Even before its IPrEX trial and Gilead’s marketing of Truvada®PrEP, the CDC filed its first applications for a new-use PrEP patent on FTC + tenofovir derivatives on Jan. 31, 2007.  Because of patent term extensions, that patent has an expiration date in 2031. Two CDC “continuation” patents relating to the original patent were subsequently filed in 2015 and 2017 and have expiration dates in early 2027.  All of these patents have been granted. They have also been ignored by Gilead.

Gilead rejects and is now challenging the validity of the CDC PrEP patents. Because it had refused to enter into a licensing agreement with the CDC for several years, the Department of Health and Human Services belatedly filed its recent patent infringement lawsuit.  This lawsuit claims past royalties of $1 billion and further claims that its recovery should be tripled because Gilead’s infringement was willful. It is not clear that the government is seeking alternative remedies of PrEP licenses for generic producers or 90%–or greater–price reductions from Gilead.

A pure royalty remedy is a highly undesirable outcome even if it would go into CDC coffers and provide some dedicated resources for community HIV prevention services.  Although collecting past due royalties might seem harmless, collecting ongoing royalty rates would inevitably increase the future price on PrEP medicines as Gilead would simply add the royalty rate to its selling price.  It would be far superior to use the claim for $1 billion in retroactive royalties and entitlement to future royalties to force Gilead to grant immediate licenses to TDF/FTC and TAF/FTC to multiple generic producers who are selling a year’s supply of PrEP for as little as $60 per person per year in many low- and middle-income countries.  The CDC could further leverage its demand for licenses by virtue of its “march-in” rights to the fruits of federally funded research if resulting medicines are not made available to the public on reasonable terms. As an additional source of leverage, HHS could threaten to use 28 U.S.C. section 1498 to issue a government use license that would allow the U.S. source generic PrEP for all federally supported programs.

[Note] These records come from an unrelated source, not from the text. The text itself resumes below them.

-- ==== Sys2Proof/Machine/Domain.lean ====
section
/-!
DEFINITION. The coherent domain (R264, R273 to R281, R340): copies, directory entries, messages in flight, what homes, owners and requesters
do with each message, and the accesses of groups, node cores and engines, which are made when no message for their granule is in flight.
-/

namespace Sys2Proof.Machine

open Sys2Proof

/-! ## Paths (R244) -/

/-- The path an access takes (R244). -/
inductive Path where
  | bulk | narrow
deriving DecidableEq, Repr

/-- A stack of a partition in NAP that is accessed leaves self-refresh (R404). -/
def State.touchStack (s : State) (k : Nat) : State :=
  match s.dieOwner (k / 2) with
  | some p =>
    if s.f .PWR_IDLE_STATE p = 2 then
      ({ s with power := { s.power with woken := s.power.woken.fput k (s.eng + 1) 0 } }).setF .MEM_STATUS_SELF_REFRESH k 0
    else s
  | none => s

/-- Channel slots a granule access counts: a codeword on the narrow path, a sector on the bulk path (R455, Table 18-1). -/
def State.countPath (s : State) (k : Nat) (path : Path) (n : Nat) : State :=
  match path with
  | .narrow => s.evDie (k / 2) 0x0C (k % 2) n
  | .bulk => s.evDie (k / 2) 0x0B (k % 2) n

/-- A stack cleared, sector by sector on the bulk path (R34, R244): 2^29 of them. -/
def State.wipeStack (s : State) (k : Nat) : State := (s.zeroStack k).countPath k .bulk (2 ^ 29)

/-! ## Copies and directory entries -/

/-- Key of an agent's copy of a granule. -/
def copyKey (agent g : Nat) : Nat := agent * 2 ^ 37 + g

def State.copy (s : State) (agent g : Nat) : Copy := s.caches.copies.fget (copyKey agent g) {}

/-- A granule leaves a node core's L2 (R265): its L1 instruction cache loses it, and a reservation on it is gone; agents 4 to 19 of a die
are the L2s of its cores. -/
def dropFetched (cores : FMap NodeCore) (agent g : Nat) : FMap NodeCore :=
  cores.map fun (e : Nat × NodeCore) =>
    if e.1 / 16 == agent / 32 && e.1 % 16 + 4 == agent % 32 then
      (e.1, { e.2 with icache := e.2.icache.fput g [] [], resv := if e.2.resv == some g then none else e.2.resv }) else e

def State.setCopy (s : State) (agent g : Nat) (c : Copy) : State :=
  { s with caches := { s.caches with copies := s.caches.copies.fput (copyKey agent g) c {} }
           cores := if c.st == .i then dropFetched s.cores agent g else s.cores }
def State.dirOf (s : State) (g : Nat) : Dir := s.caches.dir.fget g {}
def State.setDir (s : State) (g : Nat) (d : Dir) : State :=
  { s with caches := { s.caches with dir := s.caches.dir.fput g d {} } }

/-- The agent that holds the value of the granule in place of memory: the recorded owner, with data (R276). -/
def State.ownerOf (s : State) (g : Nat) : Option Nat :=
  let d := s.dirOf g
  if (d.st == .e || d.st == .o) && (s.copy d.owner g).data.length == 64 then some d.owner else none

/-- Home die of a granule. -/
def granDie (g : Nat) : Nat := granStack g / 2

/-- Without the holding that an agent has of a granule; what waits, and a write-back buffer, stay. -/
def Copy.dropped (c : Copy) : Copy := { c with st := .i, data := if c.wb then c.data else [] }

/-- Every holder of a granule gives it up (R276): copies, reservations of node cores (R265) and the holders of the directory entry; a
collection in progress goes on. -/
def State.dropCopies (s : State) (g : Nat) : State :=
  let s := { s with
    caches := { s.caches with copies := (s.caches.copies.map fun (e : Nat × Copy) =>
      if e.1 % 2 ^ 37 == g then (e.1, e.2.dropped) else e).filter fun (e : Nat × Copy) => e.2 != ({} : Copy) }
    cores := s.cores.map fun (e : Nat × NodeCore) =>
      (e.1, { e.2 with resv := if e.2.resv == some g then none else e.2.resv, icache := e.2.icache.fput g [] [] }) }
  s.setDir g { wait := (s.dirOf g).wait, txn := (s.dirOf g).txn }

/-- Whole granules written at the home, with new check symbols (R251). A stack in a retrain window serves after it (R257). -/
def State.homeStore (s : State) (g : Nat) (b : Bytes) : State :=
  ({ (s.endMemWindow (granStack g)) with ecc := s.ecc.fput g [] [] }).putBytes (granStack g * 2 ^ 37 + granOff g) (sliceB b 0 64)

/-- A granule that only the cellar may write (R195). -/
def State.granClosed (s : State) (g : Nat) : Bool := s.inCellar (granStack g) (granOff g)

/-- The path of an agent's accesses: narrow for a node core, bulk for a slice or an engine (Table 9-3). -/
def agentPath (a : Nat) : Path := if a < 512 && 4 ≤ a % 32 then .narrow else .bulk

/-- Counts the access that reads or writes a codeword for an agent. -/
def State.countHome (s : State) (a g : Nat) : State := s.countPath (granStack g) (agentPath a) 1

/-- Counts a write for an agent; one of part of a codeword reads first, on the bulk path the whole sector (R242, R243). -/
def State.countWrite (s : State) (a g : Nat) (whole : Bool) : State :=
  let s := s.countPath (granStack g) (agentPath a) (if whole then 1 else 2)
  if whole || agentPath a == .narrow then s
  else s.readRest (granStack g) (granOff g) fun o => o == granOff g % 256 / 64 * 64

/-- Data that caching agent `a` writes back; none goes into a cellar region. -/
def State.ownerStore (s : State) (a g : Nat) (b : Bytes) : State :=
  if b.length == 64 && !s.granClosed g then (s.countHome a g).homeStore g b else s

/-! ## Shift registers (R264) -/

/-- Reset value: of a slice by its region index, of a home by its stack, of any other agent by its number (notes/assumptions/30). -/
def lfsrInit (k : Nat) : Nat :=
  let ix := if 2048 ≤ k then k - 2048 else if k < 512 && k % 32 < 4 then 4 * (k / 32) + k % 32 else k
  0xACE1 ^^^ (ix * 256 % 65536)

def State.lfsr (s : State) (k : Nat) : Nat := s.caches.lfsr.fget k (lfsrInit k)

def lfsrStep (x : Nat) : Nat :=
  (2 * x + (x / 2 ^ 15 + x / 2 ^ 13 + x / 2 ^ 12 + x / 2 ^ 10) % 2) % 65536

def State.shiftLfsr (s : State) (k : Nat) : State :=
  { s with caches := { s.caches with lfsr := s.caches.lfsr.fput k (lfsrStep (s.lfsr k)) (lfsrInit k) } }

/-- The first way from `w` on, wrapping at 16, that is not busy (R264). -/
def victimWay (busy : Nat → Bool) (w : Nat) : Option Nat :=
  ((List.range 16).map fun i => (w + i) % 16).find? fun i => !busy i

def State.ways (s : State) (k : Nat) : List Nat := s.caches.ways.fget k (List.replicate 16 0)
def State.setWays (s : State) (k : Nat) (l : List Nat) : State :=
  { s with caches := { s.caches with ways := s.caches.ways.fput k l (List.replicate 16 0) } }

/-! ## Fills (R270) -/

/-- The sector of a fill that is delivered next: from the critical sector on, of the granules that come. -/
def Fill.nextSector (f : Fill) : Option Nat :=
  ((List.range 4).map fun i => (f.first + i) % 4).find? fun i => bitOf f.have_ (i / 2) && !bitOf f.arrived i

/-- Every sector has been delivered. -/
def Fill.over (f : Fill) : Bool := f.nextSector.isNone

Access to PrEP is painfully and shamefully limited because of Gilead’s monopoly pricing and product hopping and because of the government’s failure to set up a PrEP program that could serve the interests of all 1.2 million people in the U.S. needing immediate access to affordable PrEP.  Instead, Gilead has tried to pull the wool over our eyes by “donating” a limited supply of PrEP for just 200,000 persons over the next ten years, aided and abetted by the Trump administration which has recently given $6 million to Gilead to distribute a small quantity of its “free” PrEP to just 4,250 patients – that’s a whopping $1412 per person!  

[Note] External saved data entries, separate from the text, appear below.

-- ==== Sys2Proof/Machine/Near.lean ====
section
/-!
DEFINITION. The near caches of units and clusters (R262, R266 to R268, R284): lines with valid and dirty bytes, allocation with tree
pseudo-LRU replacement, fills from the level above, and write-backs into the coherent domain. Caches 0 to 2047 are the units', 2048 + c the
clusters'.
-/

namespace Sys2Proof.Machine

open Sys2Proof

def clusterOf (u : Nat) : Nat := u / 4
def sliceOf (u : Nat) : Nat := u / 32
def clNear (c : Nat) : Nat := 2048 + c

def nearKey (cache line : Nat) : Nat := cache * 2 ^ 46 + line
def fullLine : Nat := 2 ^ 128 - 1

def State.nline (s : State) (cache line : Nat) : NLine := s.caches.near.fget (nearKey cache line) {}
def State.setNline (s : State) (cache line : Nat) (x : NLine) : State :=
  { s with caches := { s.caches with near := s.caches.near.fput (nearKey cache line) x {} } }

/-- Set index and ways (Table 10-1): PA[13:7] XOR PA[20:14] of 4 ways, PA[15:7] XOR PA[24:16] of 8. -/
def nearSet (cache line : Nat) : Nat :=
  if cache < 2048 then line % 128 ^^^ line / 128 % 128 else line % 512 ^^^ line / 512 % 512
def nearWayCount (cache : Nat) : Nat := if cache < 2048 then 4 else 8

def nearLv (cache : Nat) : Nat := if cache < 2048 then 2 else 3

def State.touchWay (s : State) (cache line w : Nat) : State :=
  let k := cache * 512 + nearSet cache line
  { s with caches := { s.caches with
      nearPlru := s.caches.nearPlru.fput k (plruTouch (nearLv cache) (s.caches.nearPlru.fget k 0) w) 0 } }

/-! ## Bytes of a line -/

/-- The bytes of `new` where the mask of 128 has a bit. -/
def mergeLine (old new : Bytes) (mask : Nat) : Bytes :=
  (List.range 128).map fun i => if bitOf mask i then new.getD i 0 else old.getD i 0

/-! ## Write-back (R268) -/

/-- The region slice that serves a near cache. -/
def nearSlice (cache : Nat) : Nat := if cache < 2048 then cache / 32 else (cache - 2048) / 8

/-- Writes of near caches that were not performed: why, the physical address, and the kernels that stored the bytes. -/
abbrev Lost : Type := List (MErr × Nat × List Nat)

/-- Dirty bytes of a line written into the coherent domain: merged into the slice's copy in M or E, else a WriteInv; the granules where the
write was not performed, because of uncorrectable data (R251), or in a cellar region or a closed boot image (R195, R451). -/
def State.domainPut (s : State) (sl line mask : Nat) (b : Bytes) (owners : List Nat) : Lost × State :=
  [0, 64].foldl (fun (bad, s) o =>
    let m := bitsOf mask o 64
    if m = 0 then (bad, s)
    else match s.decodePA (line * 128 + o) with
      | none => (bad, s)
      | some (k, a) =>
        let g := granKey k a
        let ag := sliceAgent sl
        let pa := line * 128 + o
        if s.inCellar k a || s.inBootImage pa then (bad ++ [(.closed, pa, owners)], s)
        else
          let s := s.settle g
          let c := s.copy ag g
          if c.st == .m || c.st == .e then
            (bad, (s.dieEnergy (sl / 4) (200 * 64)).setCopy ag g { c with st := .m, data := mergeMask c.data (b.drop o) m })
          else match (s.slotWrite k a .bulk (m == fullMask) pa pa).writeGran g m (b.drop o) with
            | (true, s) => (bad, s)
            | (false, s) => (bad ++ [(.uncorr, pa, owners)], s)) (([], s) : Lost × State)

/-- The dirty bytes of a cluster's line written back; the line stays, clean. -/
def State.wbCluster (s : State) (cl line : Nat) : Lost × State :=
  let x := s.nline (clNear cl) line
  if x.dirty = 0 then ([], s)
  else (s.setNline (clNear cl) line { x with dirty := 0, owners := [] }).domainPut (cl / 8) line x.dirty x.data x.owners

/-- A line of a cluster cache present in its set: touched, or allocated in an invalid way or in the victim's, whose dirty bytes go first. -/
def State.allocCluster (s : State) (cl line : Nat) : Lost × State :=
  let cache := clNear cl
  let key := cache * 512 + nearSet cache line
  let ws := s.caches.nearWays.fget key (List.replicate 8 0)
  let put := fun (s : State) (w : Nat) =>
    ({ s with caches := { s.caches with nearWays := s.caches.nearWays.fput key (ws.set w (line + 1)) (List.replicate 8 0) } }).touchWay
      cache line w
  if ws.contains (line + 1) then ([], s.touchWay cache line (ws.idxOf (line + 1)))
  else match (List.range 8).find? fun i => ws.getD i 0 == 0 || (s.nline cache (ws.getD i 0 - 1)).valid == 0 with
    | some w => ([], put s w)
    | none =>
      let w := plruVictim 3 (s.caches.nearPlru.fget key 0)
      let old := ws.getD w 0 - 1
      let (bad, s) := s.wbCluster cl old
      (bad, put (s.setNline cache old {}) w)

/-- Bytes that kernels stored put into a line, valid and dirty. -/
def NLine.put (x : NLine) (mask : Nat) (b : Bytes) (owners : List Nat) : NLine :=
  { data := mergeLine x.data b mask, valid := x.valid ||| mask, dirty := x.dirty ||| mask
    owners := owners.foldl (fun l k => if l.contains k then l else l ++ [k]) x.owners }

def State.storeCluster (s : State) (cl line mask : Nat) (b : Bytes) (owners : List Nat) : Lost × State :=
  let (bad, s) := s.allocCluster cl line
  (bad, s.setNline (clNear cl) line ((s.nline (clNear cl) line).put mask b owners))

/-- The dirty bytes of a unit's line written back into its cluster's cache. -/
def State.wbUnit (s : State) (u line : Nat) : Lost × State :=
  let x := s.nline u line
  if x.dirty = 0 then ([], s)
  else (s.setNline u line { x with dirty := 0, owners := [] }).storeCluster (clusterOf u) line x.dirty x.data x.owners

def State.allocUnit (s : State) (u line : Nat) : Lost × State :=
  let key := u * 512 + nearSet u line
  let ws := s.caches.nearWays.fget key (List.replicate 4 0)
  let put := fun (s : State) (w : Nat) =>
    ({ s with caches := { s.caches with nearWays := s.caches.nearWays.fput key (ws.set w (line + 1)) (List.replicate 4 0) } }).touchWay
      u line w
  if ws.contains (line + 1) then ([], s.touchWay u line (ws.idxOf (line + 1)))
  else match (List.range 4).find? fun i => ws.getD i 0 == 0 || (s.nline u (ws.getD i 0 - 1)).valid == 0 with
    | some w => ([], put s w)
    | none =>
      let w := plruVictim 2 (s.caches.nearPlru.fget key 0)
      let old := ws.getD w 0 - 1
      let (bad, s) := s.wbUnit u old
      (bad, put (s.setNline u old {}) w)

def State.storeUnit (s : State) (u line mask : Nat) (b : Bytes) (owners : List Nat) : Lost × State :=
  let (bad, s) := s.allocUnit u line
  (bad, s.setNline u line ((s.nline u line).put mask b owners))

/-! ## Kernel boundaries (R142 step 2, R143 step 2) -/

/-- The die of a near cache. -/
def nearDie (cache : Nat) : Nat := if cache < 2048 then cache / 128 else (cache - 2048) / 32

/-- Lines with dirty bytes of the near caches that `p` names: (cache, line). -/
def State.dirtyLines (s : State) (p : Nat → Bool) : List (Nat × Nat) :=
  (s.caches.near.filter fun (e : Nat × NLine) => e.2.dirty != 0 && p (e.1 / 2 ^ 46)).map fun e => (e.1 / 2 ^ 46, e.1 % 2 ^ 46)

/-- Every dirty byte of the units that `p` names goes to its cluster's cache. -/
def State.flushUnits (s : State) (p : Nat → Bool) : Lost × State :=
  (s.dirtyLines fun c => decide (c < 2048) && p c).foldl (fun (bad, s) (u, line) =>
    let (b, s) := s.wbUnit u line
    (bad ++ b, s)) (([], s) : Lost × State)

/-- Every dirty byte of the clusters that `p` names goes to the coherent domain. -/
def State.flushClusters (s : State) (p : Nat → Bool) : Lost × State :=
  (s.dirtyLines fun c => decide (2048 ≤ c) && p (c - 2048)).foldl (fun (bad, s) (c, line) =>
    let (b, s) := s.wbCluster (c - 2048) line
    (bad ++ b, s)) (([], s) : Lost × State)

/-- Every dirty byte of the near caches of a set of dies written back (R143 step 2). -/
def State.flushNear (s : State) (dies : List Nat) : Lost × State :=
  let (b, s) := s.flushUnits fun u => dies.contains (u / 128)
  let (c, s) := s.flushClusters fun k => dies.contains (k / 32)
  (b ++ c, s)

/-- Clean bytes of the near caches that `p` names dropped (R142 step 2, R126). -/
def State.dropClean (s : State) (p : Nat → Bool) : State :=
  { s with caches := { s.caches with
      near := (s.caches.near.map fun (e : Nat × NLine) =>
        if p (e.1 / 2 ^ 46) then (e.1, { e.2 with valid := e.2.valid &&& e.2.dirty
                                                  data := if e.2.dirty = 0 then [] else e.2.data }) else e).filter
        fun (e : Nat × NLine) => e.2 != {} } }

/-- The fault record of a write-back that could not be performed. -/
def State.lostRec (s : State) (e : MErr) (pa : Nat) : FRec :=
  { addr := pa, time := s.now, cause := if e = .closed then 0x08 else 0x10, agentKind := 9, agentIx := ((s.decodePA pa).map (·.1)).getD 0
    kind := 2, access := 2 }

/-- A fault of a kernel (R145): the first stops it and decides its final record, every one is recorded; cause 0 stands for a fault whose record
was dropped (R307). -/
def State.kernelFault (s : State) (id : Nat) (res : Result) (x : FRec) : State :=
  let k := s.kernel id
  let q := s.ringQueue k.ring
  if !k.live then s
  else if k.fault.isSome then if x.cause = 0 then s else s.postEvent q x
  else
    let s := s.stopGroups id
    let (w, s) := if x.cause = 0 then (false, s) else s.fqWrite q x
    s.setKernel id { s.kernel id with
      phase := .stopping, fault := some { res with faultRec := w }, frec := if w || x.cause == 0 then none else some x }

/-- The status of a kernel whose write-back was not performed. -/
def lostStatus (e : MErr) : Nat := if e = .closed then stRIGHTS else stUNCORR

/-- A write-back that was not performed (R251, R195): every live kernel that stored the bytes ends; with none, a record alone is written. -/
def State.loseStore (s : State) (p : Nat) (e : MErr) (pa : Nat) (owners : List Nat) : State :=
  match owners.filter fun k => (s.kernel k).live with
  | [] => s.postEvent p (s.lostRec e pa)
  | ks => ks.foldl (fun s k =>
      let x := s.kernel k
      s.kernelFault k { status := lostStatus e } { s.lostRec e pa with ring := some x.ring, pos := some x.pos, asid := x.asid }) s

def State.postLost (s : State) (p : Nat) (bad : Lost) : State := bad.foldl (fun s (e, pa, ks) => s.loseStore p e pa ks) s

/-- The first write-back of a kernel's own bytes that was not performed, and the others, with that kernel no longer among those to end. -/
def lostOf (id : Nat) (bad : Lost) : Option (MErr × Nat) × Lost :=
  let rest := fun (l : Lost) => l.map fun x => (x.1, x.2.1, x.2.2.filter (· != id))
  match bad.findIdx? fun x => x.2.2.contains id with
  | none => (none, bad)
  | some i => ((bad[i]?).map fun x => (x.1, x.2.1), rest (bad.take i) ++ ((rest ((bad.drop i).take 1)).filter fun x => x.2.2 != []) ++ rest (bad.drop (i + 1)))

end Sys2Proof.Machine
end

Rather than subsidize Gilead’s distribution, the U.S. government could use money saved from purchasing low-cost generic PrEP to appropriate money for comprehensive HIV prevention services for at-risk populations. CDC and AIDS service organizations should not be in the unenviable position of having to rely on continued high prices charged by Gilead to get dimes on the dollar of what should otherwise be appropriated by Congress on a sustainable basis.